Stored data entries
-- ==== Sys2Proof/Laws/Exec.lean ====
section
/-! SUPPORT. What the shared operations of the meanings can do, said once: the call stack, the draw, the
block transfers; and that every instruction has a next state. -/

namespace Sys2Proof.Machine

open Host (Outcome)

/-- Pushing with n entries in use, n < 16 (R103). -/
theorem push_of_room (s : State) (a : Word) (n : Fin 16) (h : s.sp = n.castSucc) :
    s.push a = some { s with stack := s.stack.set n a, sp := n.succ } := by
  have hv : s.sp.val = n.val := by rw [h]; rfl
  unfold State.push
  rw [dif_pos (by omega)]
  simp only [hv]
  rfl

/-- Pushing on a full stack (R201). -/
theorem push_of_full (s : State) (a : Word) (h : s.sp = 16) : s.push a = none := by
  unfold State.push
  rw [dif_neg (by rw [h]; decide)]

/-- Popping with n + 1 entries in use (R101). -/
theorem pop_of_some (s : State) (n : Fin 16) (h : s.sp = n.succ) :
    s.pop = some (s.stack[n], { s with sp := n.castSucc }) := by
  have hv : s.sp.val = n.val + 1 := by rw [h]; rfl
  unfold State.pop
  rw [dif_pos (by omega)]
  simp only [hv]
  rfl

/-- Popping an empty stack (R202). -/
theorem pop_of_empty (s : State) (h : s.sp = 0) : s.pop = none := by
  unfold State.pop
  rw [dif_neg (by rw [h]; decide)]

/-- SP is full or has room; it is empty or has an entry. -/
theorem sp_full_or_room (n : Fin 17) : n = 16 ∨ ∃ k : Fin 16, n = k.castSucc := by
  by_cases h : n.val = 16
  · exact .inl (Fin.ext h)
  · exact .inr ⟨⟨n.val, by omega⟩, Fin.ext rfl⟩

theorem sp_empty_or_some (n : Fin 17) : n = 0 ∨ ∃ k : Fin 16, n = k.succ := by
  by_cases h : n.val = 0
  · exact .inl (Fin.ext h)
  · exact .inr ⟨⟨n.val - 1, by omega⟩, Fin.ext (by simp; omega)⟩

/-- A register after a block load: loaded from the list when the list reaches it (R145). -/
theorem setLowRegisters_v (s : State) (bytes : List Byte) (k : Fin 16) :
    (s.setLowRegisters bytes).v[k] = (bytes[k.val]?).getD s.v[k] := by
  simp [State.setLowRegisters]

/-- The k-th byte of a block store is V[k] (R144). -/
theorem getElem?_lowRegisters (s : State) (x k : Fin 16) (h : k ≤ x) :
    (s.lowRegisters x)[k.val]? = some s.v[k] := by
  have : k.val < x.val + 1 := by omega
  simp [State.lowRegisters, this]

/-- Every instruction answers a next state, whatever the state (R206, R221). -/
theorem exec_next (i : Instr) (s : State) : ∃ t, exec i s = .next t := by
  cases i <;> simp only [exec] <;> try exact ⟨_, rfl⟩
  case ret => unfold execRet; split <;> exact ⟨_, rfl⟩
  case call => unfold execCall; split <;> exact ⟨_, rfl⟩
  case drwVxVyN => unfold execDrwVxVyN; split <;> exact ⟨_, rfl⟩
  case ldBVx => unfold execLdBVx; split <;> exact ⟨_, rfl⟩
  case ldMemVx => unfold execLdMemVx; split <;> exact ⟨_, rfl⟩
  case ldVxMem => unfold execLdVxMem; split <;> exact ⟨_, rfl⟩

/-! The instructions that can fault, each by cases on its own test. -/

theorem execRet_cases (s : State) :
    (s.sp = 0 ∧ execRet s = .next { s with mode := .halted .stackUnderflow s.pc 0 }) ∨
    (∃ n : Fin 16, s.sp = n.succ ∧
      execRet s = .next { s with pc := s.stack[n], sp := n.castSucc }) := by
  rcases sp_empty_or_some s.sp with h | ⟨n, h⟩
  · exact .inl ⟨h, by rw [execRet, pop_of_empty s h]; rfl⟩
  · exact .inr ⟨n, h, by rw [execRet, pop_of_some s n h]; rfl⟩

theorem execCall_cases (nnn : BitVec 12) (s : State) :
    (s.sp = 16 ∧ execCall nnn s = .next { s with mode := .halted .stackOverflow s.pc 0 }) ∨
    (∃ n : Fin 16, s.sp = n.castSucc ∧ execCall nnn s = .next
      { s with stack := s.stack.set n (s.pc + 2), sp := n.succ, pc := addressOf nnn }) := by
  rcases sp_full_or_room s.sp with h | ⟨n, h⟩
  · exact .inl ⟨h, by rw [execCall, push_of_full s _ h]; rfl⟩
  · exact .inr ⟨n, h, by rw [execCall, push_of_room s _ n h]; rfl⟩

theorem execDrwVxVyN_cases (x y : Reg) (n : BitVec 4) (s : State) :
    ((n.toNat = 0 ∨ s.i.toNat + n.toNat ≤ memSize) ∧
      execDrwVxVyN x y n s =
        .next (s.draw x y (s.mem.getBytes s.i.toNat n.toNat)).advance) ∨
    (n.toNat ≠ 0 ∧ memSize < s.i.toNat + n.toNat ∧ execDrwVxVyN x y n s =
      .next { s with mode := .halted .dataOutOfRange s.pc (max s.i.toNat memSize) }) := by
  rcases memRead_cases s.mem s.i.toNat n.toNat with ⟨e, h⟩ | ⟨e, h⟩
  · exact .inl ⟨h, by rw [execDrwVxVyN, e]⟩
  · exact .inr ⟨h.1, h.2, by rw [execDrwVxVyN, e]; rfl⟩

theorem execLdBVx_cases (x : Reg) (s : State) :
    (s.i.toNat + 3 ≤ memSize ∧ execLdBVx x s = .next
      { s with mem := s.mem.setBytes s.i.toNat (decimalDigits (s.getV x)), pc := s.pc + 2 }) ∨
    (memSize < s.i.toNat + 3 ∧ execLdBVx x s =
      .next { s with mode := .halted .dataOutOfRange s.pc (max s.i.toNat memSize) }) := by
  rcases memWrite_cases s.mem s.i.toNat (decimalDigits (s.getV x)) (by simp) with ⟨e, h⟩ | ⟨e, h⟩
  · exact .inl ⟨by simpa using h, by rw [execLdBVx, e]; rfl⟩
  · exact .inr ⟨by simpa using h, by rw [execLdBVx, e]; rfl⟩

/-- The post-increment of a block transfer as a record: only I may change (R144, R145). -/
theorem postIncrement_eq (s : State) (x : Reg) :
    s.postIncrement x = { s with i := (s.postIncrement x).i } := rfl

/-- I after an in-range block transfer (R144, R145). -/
theorem postIncrement_i_toNat (s : State) (x : Reg) (h : s.i.toNat + (x.val + 1) ≤ memSize) :
    (s.config.loadStoreIncrementsI = false → (s.postIncrement x).i = s.i) ∧
    (s.config.loadStoreIncrementsI = true →
      (s.postIncrement x).i.toNat = s.i.toNat + x.val + 1) := by
  unfold memSize at h
  constructor <;> intro hc <;> rw [State.postIncrement_i, hc]
  · rfl
  · simp
    omega

theorem execLdMemVx_cases (x : Reg) (s : State) :
    (s.i.toNat + (x.val + 1) ≤ memSize ∧ execLdMemVx x s = .next
      { s with mem := s.mem.setBytes s.i.toNat (s.lowRegisters x)
               i := (s.postIncrement x).i, pc := s.pc + 2 }) ∨
    (memSize < s.i.toNat + (x.val + 1) ∧ execLdMemVx x s =
      .next { s with mode := .halted .dataOutOfRange s.pc (max s.i.toNat memSize) }) := by
  rcases memWrite_cases s.mem s.i.toNat (s.lowRegisters x) (by simp) with ⟨e, h⟩ | ⟨e, h⟩
  · refine .inl ⟨by simpa using h, ?_⟩
    rw [execLdMemVx, e]
    rfl
  · exact .inr ⟨by simpa using h, by rw [execLdMemVx, e]; rfl⟩

theorem execLdVxMem_cases (x : Reg) (s : State) :
    (s.i.toNat + (x.val + 1) ≤ memSize ∧ execLdVxMem x s = .next
      { s with v := (s.setLowRegisters (s.mem.getBytes s.i.toNat (x.val + 1))).v
               i := (s.postIncrement x).i, pc := s.pc + 2 }) ∨
    (memSize < s.i.toNat + (x.val + 1) ∧ execLdVxMem x s =
      .next { s with mode := .halted .dataOutOfRange s.pc (max s.i.toNat memSize) }) := by
  rcases memRead_cases s.mem s.i.toNat (x.val + 1) with ⟨e, h⟩ | ⟨e, h⟩
  · refine .inl ⟨by omega, ?_⟩
    rw [execLdVxMem, e]
    rfl
  · exact .inr ⟨h.2, by rw [execLdVxMem, e]; rfl⟩

/-- Everything a draw whose sprite bytes are read does (R161, R163, R164). -/
theorem draw_spec (s : State) (x y : Reg) (bs : List Byte) (h : bs.length ≤ 32) :
    let ts := spriteTargets s.config.edgeMode (s.getV x).toNat (s.getV y).toNat bs
    ∃ d : Display, s.draw x y bs =
      { s with
        disp := d
        v := s.v.set regF (flagByte (ts.any (fun p => s.disp.cell p.1 p.2)))
        events := s.events ++ ts.map (fun p => .pixelChanged p.1 p.2 (!s.disp.cell p.1 p.2)) } ∧
      ∀ r c, d.cell r c = if (r, c) ∈ ts then !s.disp.cell r c else s.disp.cell r c := by
  intro ts
  obtain ⟨hd, hc, he⟩ := blit_spec s.disp ts (nodup_spriteTargets _ _ _ bs h)
  refine ⟨(blit s.disp ts).disp, ?_, hd⟩
  simp only [State.draw, State.setV, State.emit]
  rw [hc, he]

/-- What a draw's targets are, said of memory (R161, R162). -/
theorem mem_drawTargets (s : State) (x y : Reg) (n : BitVec 4) (p : Fin 32 × Fin 64) :
    p ∈ spriteTargets s.config.edgeMode (s.getV x).toNat (s.getV y).toNat
        (s.mem.getBytes s.i.toNat n.toNat) ↔
      ∃ row col : Nat, row < n.toNat ∧ col < 8 ∧
        (s.mem.get (s.i.toNat + row)).getLsbD (7 - col) = true ∧
        target s.config.edgeMode ((s.getV x).toNat + col) ((s.getV y).toNat + row) = some p := by
  rw [mem_spriteTargets]
  constructor
  · rintro ⟨row, col, b, hc, hb, hbit, ht⟩
    rw [Memory.getElem?_getBytes] at hb
    split at hb
    · next hr =>
      injection hb with hb
      exact ⟨row, col, hr, hc, hb ▸ hbit, ht⟩
    · cases hb
  · rintro ⟨row, col, hr, hc, hbit, ht⟩
    exact ⟨row, col, _, hc, by rw [Memory.getElem?_getBytes, if_pos hr], hbit, ht⟩

end Sys2Proof.Machine
end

### EXERCISE BRIEF:
Could you write out, exactly as they stand, only the lines above that begin at the line with "case call =>" and stop after the line with "theorem execRet_cases (s"?

### SOLUTION FOR THIS TASK:
  case call => unfold execCall; split <;> exact ⟨_, rfl⟩
  case drwVxVyN => unfold execDrwVxVyN; split <;> exact ⟨_, rfl⟩
  case ldBVx => unfold execLdBVx; split <;> exact ⟨_, rfl⟩
  case ldMemVx => unfold execLdMemVx; split <;> exact ⟨_, rfl⟩
  case ldVxMem => unfold execLdVxMem; split <;> exact ⟨_, rfl⟩

/-! The instructions that can fault, each by cases on its own test. -/

theorem execRet_cases (s : State) :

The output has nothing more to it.